The Al-Khoei Foundation is a charity, headquartered in London, set up in 1989 by the late Grand Ayatullah Al-Khoei. It strives to cater for the needs of Muslim communities across the world and runs schools in a multitude of countries including Canada, Thailand and India. The Foundation is vital in promoting interfaith and intrafaith dialogue in an effort to bridge divisions between different groups, as well as holding the General Consultative Status at the UN. In London, the building is comprised of three major sections: the headquarters of the charity, the Islamic Centre and two schools which provide education to over 400 students.

The day commenced in the Islamic Centre, where students were first treated to a fascinating discussion regarding Islamic Philosophy. Ideas including the existence of God and the soul were discussed, with the Imam of the mosque, Ayatollah Professor Fadhil H. Milani (who also happened to be a renowned scholar) providing numerous arguments which we hadn’t thought about previously - such as the ‘necessary existence’ of God. We were surprised to hear the Imam appeared on television weekly across Europe! The work of the Al-Kawthar Project, which provides valuable help to orphans and widows in Iraq, was also highlighted.

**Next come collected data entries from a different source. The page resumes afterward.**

/-- GROUP_RELEASE: the groups of lower number due at the same instant are served first (R234; log 118). -/
def groupRelease (s : State) (g : Nat) : State :=
  releaseGroup (((List.range g).filter fun h => (s.group h).nextRelease == (s.group g).nextRelease).foldl releaseGroup s) g

/-- A group of lower number released at the same instant is still being served (R234). -/
def servedBefore (s : State) (g : Nat) : Bool :=
  (List.range g).any fun h => (s.group h).phase != .idle && (s.group h).release == (s.group g).release

/-- GROUP_RELEASE (R234, R235). -/
def execGroupRelease (g : Nat) (s : State) : Host.Outcome State Fault Refusal := .next (groupRelease s g)

/-- LOOP_SECOND_BIT_WRITE: the bit going to 1 follows once the write of the other was answered OK (R243). -/
def secondBitWrite (s : State) (n : Nat) : State :=
  match s.loop n with
  | none => s
  | some x =>
    match x.secondBit with
    | none => s
    | some (r, l) =>
      if !s.running iLOOP then s
      else
        let t := (s.group x.cfg.group).release
        let (ok, s) := writeBit s n r true t
        let s := withLoop s n fun x => { x with secondBit := none }
        if ok then appliedLoop s n (if r then 1 else if l then 2 else 0) t else s

def execLoopSecondBitWrite (loop : Nat) (s : State) : Host.Outcome State Fault Refusal := .next (secondBitWrite s loop)

/-! ## Step B: sample (R235, R239) -/

/-- A value of a point as f32, rounded to nearest even; a bit is 0.0 or 1.0 (R239). -/
def toF32 (type : Nat) (v : Word64) : Nat :=
  let n := v.toNat
  if type = 0 then fofInt fmt32 (n % 2)
  else if type = 1 then fofInt fmt32 (sInt 32 n)
  else if type = 2 then fofInt fmt32 (n % 2 ^ 32)
  else if type = 3 then fofInt fmt32 (sInt 64 n)
  else if type = 4 then fofInt fmt32 n
  else if type = 5 then n % 2 ^ 32
  else if type = 6 then fconv fmt64 fmt32 n
  else fofInt fmt32 (n % 65536)

/-- One read of a loop: a crossing with SOURCE 3. -/
def loopRead (s : State) (tenant pt : Nat) : LoopSample × State :=
  let (r, s) := readFrom s iLOOP 3 tenant pt
  ({ status := r.status, quality := r.quality, value := BitVec.ofNat 32 (toF32 r.type r.value), raw := r.value, type := r.type }, s)

/-- Reads a loop's points. -/
def sampleLoop (s : State) (n : Nat) : State :=
  match s.loop n with
  | none => s
  | some x =>
    let c := x.cfg
    let (a, s) := loopRead s c.tenant c.inPt
    let (b, s) := if c.spFromPt then loopRead s c.tenant c.spPt else (({} : LoopSample), s)
    let (e, s) := if c.useEnable then loopRead s c.tenant c.enPt else (({} : LoopSample), s)
    withLoop s n fun x => { x with x := a, spS := b, en := e }

/-- LOOP_SAMPLE: once every write of step A is answered, the points are read, the group's turn having come. -/
def loopSample (s : State) (g : Nat) : State :=
  let x := s.group g
  if !s.running iLOOP || s.shadow || x.phase != .applied || servedBefore s g ||
      (joinedOf s g).any fun n => ((s.loop n).bind (·.secondBit)).isSome then s
  else ((joinedOf s g).foldl sampleLoop s).setGroup g { x with phase := .sampled }

def execLoopSample (g : Nat) (s : State) : Host.Outcome State Fault Refusal := .next (loopSample s g)

/-! ## Steps C and D: evaluate (R240, R241, R250 to R252) -/

/-- A usable sample. -/
def LoopSample.usable (x : LoopSample) : Bool :=
  x.status == stOk && (x.quality == qGood || x.quality == qForced || x.quality == qSubstituted) &&
    !fisNan fmt32 x.value.toNat

/-- The setpoint in use. -/
def Loop.setpoint (x : Loop) : Word := if x.cfg.spFromPt then x.spS.value else x.cfg.sp

/-- Whether the enable point lets the loop run. -/
def Loop.permitted (x : Loop) : Bool :=
  !x.cfg.useEnable || (x.en.usable && fcmp fmt32 x.en.value.toNat 0 != some .eq)

/-- Whether the samples the law needs are usable. -/
def Loop.sound (x : Loop) : Bool := x.x.usable && (!x.cfg.spFromPt || x.spS.usable)

/-- The error of the samples. -/
def Loop.error (x : Loop) : Word :=
  let sp := x.setpoint.toNat
  let v := x.x.value.toNat
  BitVec.ofNat 32 (if x.cfg.direction then fsub fmt32 v sp else fsub fmt32 sp v)

/-- The state the law gives on usable samples. -/
def Loop.law (x : Loop) (held : Nat) (e : Nat) : Nat :=
  let a := x.cfg.bandA.toNat
  let b := x.cfg.bandB.toNat
  if x.cfg.kind = 1 then
    if x.state = 0 then (if fle fmt32 a e && decide (x.cfg.dwell2 ≤ held) then 1 else 0)
    else (if fle fmt32 e (fneg fmt32 b) && decide (x.cfg.dwell1 ≤ held) then 0 else x.state)
  else if x.state = 0 then
    if decide (x.cfg.dwell2 ≤ held) then
      if fle fmt32 a e then 1 else if fle fmt32 e (fneg fmt32 a) then 2 else 0
    else 0
  else if decide (x.cfg.dwell1 ≤ held) then
    if x.state = 1 ∧ flt fmt32 e b then 0
    else if x.state = 2 ∧ flt fmt32 (fneg fmt32 b) e then 0
    else x.state
  else x.state

/-- What one evaluation leaves, with the marks the counters need: an unusable sample, the safe state taken on loss. -/
structure Evaluated where
  loop : Loop
  unusable : Bool
  lossSafe : Bool
  deriving DecidableEq, Repr

/-- The law of R240. -/
def evaluate (x : Loop) : Evaluated :=
  let held := min 65535 (x.held + 1)
  let c := x.cfg
  let y := { x with held := held, loss := !x.sound, inhibit := !x.permitted }
  let settle (y : Loop) (next : Nat) : Loop :=
    let y := if next = x.state then y else { y with state := next, held := 0 }
    { y with pending := some y.state }
  if !x.permitted then { loop := settle y c.safe, unusable := false, lossSafe := false }
  else if !x.sound then
    let lost := min 255 (x.lost + 1)
    let safe := decide (c.lossPeriods < lost) && c.lossSafe
    { loop := settle { y with lost := lost, lossTaken := safe } (if safe then c.safe else x.state)
      unusable := true
      lossSafe := safe && !x.lossTaken }
  else
    let e := x.error
    { loop := settle { y with lost := 0, lossTaken := false, err := e, errValid := true } (x.law held e.toNat), unusable := false, lossSafe := false }

/-- The node of a trace: its value at this evaluation (Table 8.6). -/
def traceValue (x : Loop) (sel : Nat) : Word :=
  if sel = 0 then x.x.value
  else if sel = 1 then x.setpoint
  else if sel = 2 then x.err
  else if sel = 3 then BitVec.ofNat 32 x.state
  else if sel = 4 then BitVec.ofNat 32 x.applied
  else if sel = 5 then BitVec.ofNat 32 x.held
  else if sel = 6 then BitVec.ofNat 32 x.lost
  else if sel = 7 then BitVec.ofNat 32 (x.x.quality + x.x.status * 65536)
  else BitVec.ofNat 32 (b2n x.permitted)

/-- A trace channel. -/
def State.trace (s : State) (c : Nat) : Trace := tabGetD s.loops.traces c {}

/-- Replaces a trace channel. -/
def State.setTrace (s : State) (c : Nat) (x : Trace) : State :=
  { s with loops := { s.loops with traces := tabSet s.loops.traces c x } }

/-- One sample into a channel; whether it froze. -/
def Trace.record (x : Trace) (v : Word) (trigger : Bool) (release : Nat) : Trace × Bool :=
  match x.state with
  | .stopped => (x, false)
  | .frozen => (x, false)
  | .recording =>
    let y := { x with samples := (v :: x.samples).take 4096 }
    if x.mode = 1 then
      if 4096 ≤ y.samples.length then ({ y with state := .frozen }, true) else (y, false)
    else if trigger && x.mode != 4 then
      let y := { y with trigIndex := min x.pre x.samples.length, trigTime := release }
      if x.pre = 4095 then ({ y with state := .frozen }, true) else ({ y with state := .triggered, left := 4095 - x.pre }, false)
    else (y, false)
  | .triggered =>
    let y := { x with samples := (v :: x.samples).take 4096, left := x.left - 1 }
    if x.left ≤ 1 then ({ y with state := .frozen }, true) else (y, false)

/-- Every channel on a loop records once per evaluation (R250). -/
def traceLoop (s : State) (n : Nat) (r : Evaluated) (release : Nat) : State :=
  (List.range 16).foldl (fun s c =>
    let t := s.trace c
    if t.node % 1024 = n ∧ t.state ≠ .stopped then
      let trigger := (t.mode == 2 && r.loop.appliedNow) || (t.mode == 3 && r.lossSafe)
      let (t, froze) := t.record (traceValue r.loop (t.node / 1024)) trigger release
      let s := s.setTrace c t
      if froze then (s.raise rLpTraceDone c).raise rLpEvent 4 else s
    else s) s

/-- Evaluates one loop. -/
def evaluateLoop (s : State) (n release : Nat) : State :=
  match s.loop n with
  | none => s
  | some x =>
    let r := evaluate x
    let s := s.setLoop n r.loop
    let s := if r.unusable then s.lpCount rLpLoss else s
    let s := if r.lossSafe then s.raise rLpEvent 1 else s
    traceLoop s n r release

/-- The records the active ships of a release (16 Table 16.12). -/
def loopRecords (s : State) (g : Nat) : List (List Byte) :=
  let ns := joinedOf s g
  let item (n k : Nat) (x : LoopSample) : List Byte := shipItem (n + k * 4096) x.status x.quality 0 x.raw.toNat
  let samples := ns.flatMap fun n =>
    match s.loop n with
    | some x => [item n 0 x.x] ++ (if x.cfg.spFromPt then [item n 1 x.spS] else []) ++
        (if x.cfg.useEnable then [item n 2 x.en] else [])
    | none => []
  let results := ns.filterMap fun n =>
    (s.loop n).map fun x => shipItem n 0 0 x.state (x.held + x.lost * 65536)
  if ns.isEmpty then [] else [shipRecord 0x10 g samples, shipRecord 0x11 g results]

/-- Step D: the release is complete. -/
def completeGroup (s : State) (g : Nat) : State :=
  let x := s.group g
  let us := min all32 ((s.now - x.releasedAt) / 1000)
  let s := s.setReg (rLpGLast g) us
  let s := s.setReg (rLpGMax g) (max us (s.reg (rLpGMax g)))
  s.setGroup g { x with phase := .idle, shipped := [] }

/-! ## The standby (R253) -/

/-- A shipped sample becomes a loop's sample; its type is that of the standby's own record. -/
def shippedSample (s : State) (pt : Nat) (i : ShipItem) : LoopSample :=
  let t := (s.point pt).type
  { status := i.status, quality := i.qual, value := BitVec.ofNat 32 (toF32 t (BitVec.ofNat 64 i.value))
    raw := BitVec.ofNat 64 i.value, type := t }

/-- Adopts one shipped sample. -/
def supplySample (s : State) (i : ShipItem) : State :=
  withLoop s (i.key % 1024) fun x =>
    let k := i.key / 4096 % 4
    if k = 0 then { x with x := shippedSample s x.cfg.inPt i }
    else if k = 1 then { x with spS := shippedSample s x.cfg.spPt i }
    else { x with en := shippedSample s x.cfg.enPt i }

/-- Whether a shipped result differs from the standby's own. -/
def resultDiffers (s : State) (i : ShipItem) : Bool :=
  match s.loop (i.key % 1024) with
  | some x => x.state != i.flags || x.held != i.value % 65536 || x.lost != i.value / 65536 % 256
  | none => true

/-- Adopts one shipped result. -/
def adoptResult (s : State) (i : ShipItem) : State :=
  withLoop s (i.key % 1024) fun x =>
    let lost := i.value / 65536 % 256
    { x with
      state := i.flags, held := i.value % 65536, lost := lost, pending := some i.flags
      lossTaken := decide (x.cfg.lossPeriods < lost) && x.cfg.lossSafe }

/-- The standby performs in its own store the writes the active's fabric performed at this release (16 R451). -/
def shadowApply (s : State) (n time : Nat) : State :=
  match s.loop n with
  | none => s
  | some x =>
    let s := withLoop s n fun x => { x with appliedNow := false }
    match x.pending with
    | none => s
    | some st =>
      if x.written = some st then s
      else
        let (r, l) := bitsOfState st
        let ws := if x.cfg.outMode = 2 then [(x.cfg.outPt, 0, b2n r), (x.cfg.outPt + 1, 0, b2n l)]
          else [(x.cfg.outPt, if x.cfg.outMode = 0 then 0 else 7, st)]
        let s := ws.foldl (fun (s : State) (w : Nat × Nat × Nat) =>
          (fabWrite s x.cfg.tenant (loopWriter n) w.1 w.2.1 qGood (BitVec.ofNat 64 w.2.2) time).2) s
        let s := withLoop s n fun x => { x with bitRaise := some r, bitLower := some l }
        appliedLoop s n st time

/-- Evaluation in shadow: on the shipped samples, compared and then adopted; one verdict a release. Where no loop
takes part the active ships nothing, and the release is complete. -/
def shadowEvaluate (s : State) (g : Nat) : State :=
  let x := s.group g
  let items (t : Nat) : List ShipItem := ((x.shipped.filter (·.type == t)).map ShipRec.items).flatten
  if x.shipped.isEmpty then (if (joinedOf s g).isEmpty then completeGroup s g else s)
  else
    let s := if s.running iPF then (joinedOf s g).foldl (fun s n => shadowApply s n x.release) s else s
    let s := (items 0x10).foldl supplySample s
    let s := (joinedOf s g).foldl (fun s n => evaluateLoop s n x.release) s
    let differs := (items 0x11).any (resultDiffers s)
    let s := makeVerdict s 2 g x.release differs
    let s := (items 0x11).foldl adoptResult s
    completeGroup s g

/-- LOOP_EVALUATE: the loops sampled are evaluated, the release is complete. -/
def loopEvaluate (s : State) (g : Nat) : State :=
  let x := s.group g
  if !s.running iLOOP then s
  else if s.shadow then (if x.phase == .applied then shadowEvaluate s g else s)
  else if x.phase != .sampled then s
  else
    let s := (joinedOf s g).foldl (fun s n => evaluateLoop s n x.release) s
    completeGroup (ship s (loopRecords s g)) g
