/-- CAL_SET (0x0802). -/
def execCalSet (r : Route) (tag : Nat) (s : State) : Host.Outcome State Fault Refusal :=
  .next (serve 0x0802 s r tag fun q s =>
    let p := q.payload
    if p.length ≠ 8 then done stBadLength s
    else if calReserved (fld p 0 4) (fld p 4 4) then done stBadArgument s
    else toIsland s iALM fun s => done stOk (setCalendar s (fld p 0 4) (fld p 4 4)))

/-- ALARM_SET (0x0803). -/
def execAlarmSet (r : Route) (tag : Nat) (s : State) : Host.Outcome State Fault Refusal :=
  .next (serve 0x0803 s r tag fun q s =>
    let p := q.payload
    if p.length ≠ 12 then done stBadLength s
    else if 1 < fld p 0 1 ∨ 127 < fld p 1 1 ∨ 1 < fld p 2 1 ∨ fld p 3 1 ≠ 0 ∨ calReserved (fld p 4 4) (fld p 8 4) then
      done stBadArgument s
    else toIsland s iALM fun s =>
      let a := s.alarm (fld p 0 1)
      done stOk (s.setAlarm (fld p 0 1) { a with
        time := (a.time.setTime (fld p 4 4)).setDate (fld p 8 4)
        mask := fld p 1 1, rearm := bitOf (fld p 2 1) 0, fired := none }))

/-- TRIM_SET (0x0804). -/
def execTrimSet (r : Route) (tag : Nat) (s : State) : Host.Outcome State Fault Refusal :=
  .next (serve 0x0804 s r tag fun q s =>
    let p := q.payload
    if p.length ≠ 4 then done stBadLength s
    else if fld p 2 2 ≠ 0 ∨ sfld p 0 2 ≠ clampTrim (sfld p 0 2) then done stBadArgument s
    else toIsland s iALM fun s => done stOk (setTrim s (sfld p 0 2)))

/-- The 64 bytes of backup memory. -/
def backupBytes (s : State) : List Byte × State :=
  (List.range 8).foldl (fun a r =>
    let (d, s) := bkpRead a.2 r
    (a.1 ++ d, s)) ([], s)

/-- BACKUP_READ (0x0805). -/
def execBackupRead (r : Route) (tag : Nat) (s : State) : Host.Outcome State Fault Refusal :=
  .next (serve 0x0805 s r tag fun q s =>
    if q.payload.length ≠ 0 then done stBadLength s
    else toIsland s iALM fun s =>
      let (d, s) := backupBytes s
      ((if s.rfield rAlStatus 8 8 = 0 then stOk else stCheckFailed, d), s))

/-- Bytes of backup memory are written, record by record. -/
def backupWrite (s : State) (off : Nat) (data : List Byte) : State :=
  (List.range 8).foldl (fun s r =>
    let lo := max off (8 * r)
    let hi := min (off + data.length) (8 * r + 8)
    if hi ≤ lo then s else bkpWrite s r (lo - 8 * r) (sub data (lo - off) (hi - lo))) s

/-- BACKUP_WRITE (0x0806). -/
def execBackupWrite (r : Route) (tag : Nat) (s : State) : Host.Outcome State Fault Refusal :=
  .next (serve 0x0806 s r tag fun q s =>
    let p := q.payload
    let n := fld p 1 1
    if p.length < 4 ∨ p.length ≠ 4 + n then done stBadLength s
    else if fld p 2 2 ≠ 0 ∨ n = 0 ∨ 64 < fld p 0 1 + n then done stBadArgument s
    else toIsland s iALM fun s => done stOk (backupWrite s (fld p 0 1) (p.drop 4)))
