/-! ## Header checks (Table 19.4) -/

/-- Steps 1 to 7 of Table 19.4, in order. -/
def headerChecks (s : State) (h : List Byte) : List Bool := [
  (crcIscsi (h.take 124)).toNat == fld h 124 4 && h.take 4 == [0x4B, 0x57, 0x55, 0x50] && fld h 4 2 == 1 &&
    fld h 6 2 == 128 && fld h 41 1 / 4 == 0 && fld h 42 2 == 0 && fld h 47 1 == 0 && allZero (sub h 56 68),
  sub h 8 16 == padTo 16 (ascii "CFM-8420"),
  (List.range 3).all fun k => decide (fld h (44 + k) 1 ≤ bitsOf Config.silicon (8 * k) 8),
  decide (4096 ≤ hdLength h) && decide (hdLength h ≤ 67043328) && decide (1 ≤ hdParts h) && decide (hdParts h ≤ 16),
  decide (s.reg rUpFloor ≤ hdSecurity h),
  decide (hdVendorKey h ≤ 3) && !s.rbit rUpRevoked (hdVendorKey h),
  decide (s.rfield rUpFormat 0 16 ≤ hdFormat h) ]

/-- The first failing step of a list of checks, counted from 1. -/
def firstStep (cs : List Bool) : Option Nat := (cs.findIdx? (!·)).map (· + 1)

/-- UPDATE_BEGIN's work in Chervil (R518). A transfer open from another route, or checks that run, make it BUSY. -/
def updateBegin (s : State) (r : Route) (h : List Byte) : Ans :=
  if s.update.trialing then done stNotConfirmed s
  else if s.update.stage = 2 ∨ (s.mail.transfers.any fun t => t.command == 0x0D02 && t.route != r) then done stBusy s
  else
    match firstStep (headerChecks s h) with
    | some k => done stImageRejected ((noteUpReject s 1 k 0 stImageRejected).upEvent 2)
    | none =>
      let s := endTransfer s 0x0D02
      let s := setSpare s { state := 1, header := h }
      let s := { s with update := Update.commit { s.update with stage := 1 } }
      done stOk ((s.setReg rUpReceived 0).upEvent 0)

/-- UPDATE_BEGIN (0x0D01). -/
def execUpdateBegin (r : Route) (tag : Nat) (s : State) : Host.Outcome State Fault Refusal :=
  .next (serve 0x0D01 s r tag fun q s =>
    if q.payload.length ≠ 128 then done stBadLength s else toIsland s iMGT fun s => updateBegin s r q.payload)

/-! ## Segments (R519; 05 R168) -/

/-- The bytes received keep to the accepted header. -/
def headerKept (h data : List Byte) : Bool := data.take 128 == h.take (min 128 data.length)

/-- One segment: it pends while it is written; the last one pends while the image is checked (log 62). -/
def updateSegment (s : State) (q : Req) : Ans :=
  let p := q.payload
  let h := (spareSlot s).header
  let taken (s : State) (t : Transfer) (f : State → Ans) : Ans :=
    if headerKept h t.data then f (s.setReg rUpReceived t.received)
    else done stImageRejected ((abandonTransfer s (transferOf s 0x0D02 |>.getD t)).upEvent 2)
  if s.update.stage ≠ 1 ∨ fld p 4 4 ≠ hdLength h then done stBadArgument s
  else
    match transferPart s q (fld p 0 4) (fld p 4 4) 0 (p.drop 8) with
    | .refused st => done st s
    | .more t => taken s t fun s => ((stPending, leBytes 4 t.received), putTransfer s t)
    | .whole t =>
      taken s t fun s =>
        let s := setSpare (endTransfer s 0x0D02) { spareSlot s with data := t.data }
        ((stPending, leBytes 4 t.received), { s with update := { s.update with stage := 2 } })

A Q&A session followed, with Challoner’s students asking a variety of probing questions - including what the mosque thought about the actions of ISIS. The Imam responded by stating his repeated condemnation of the group, and saying he was one of the people who advocated for news outlets such as the BBC to cease calling the group simply 'The Islamic State': because the group is ‘neither Islamic, nor a state’.

After lunch, students were shown the headquarters of the charity. It was fascinating to observe pictures of the famous figures who had visited the Foundation, including Queen Elizabeth II and multiple world leaders. We were then treated to a talk from the Imam’s son, Jaffer Milani, who relayed the history of the mosque. The building was formerly a synagogue, and it was shocking to learn the handmade Iranian rug inside the prayer hall was worth an estimated £5,000,000!

The visit was undoubtedly exceptionally interesting, and will help us greatly with the Islamic sections in the GCSE exams. I would like to thank the teachers involved and particularly the Al-Khoei Foundation, who were tremendously welcoming and provided students with a memorable day.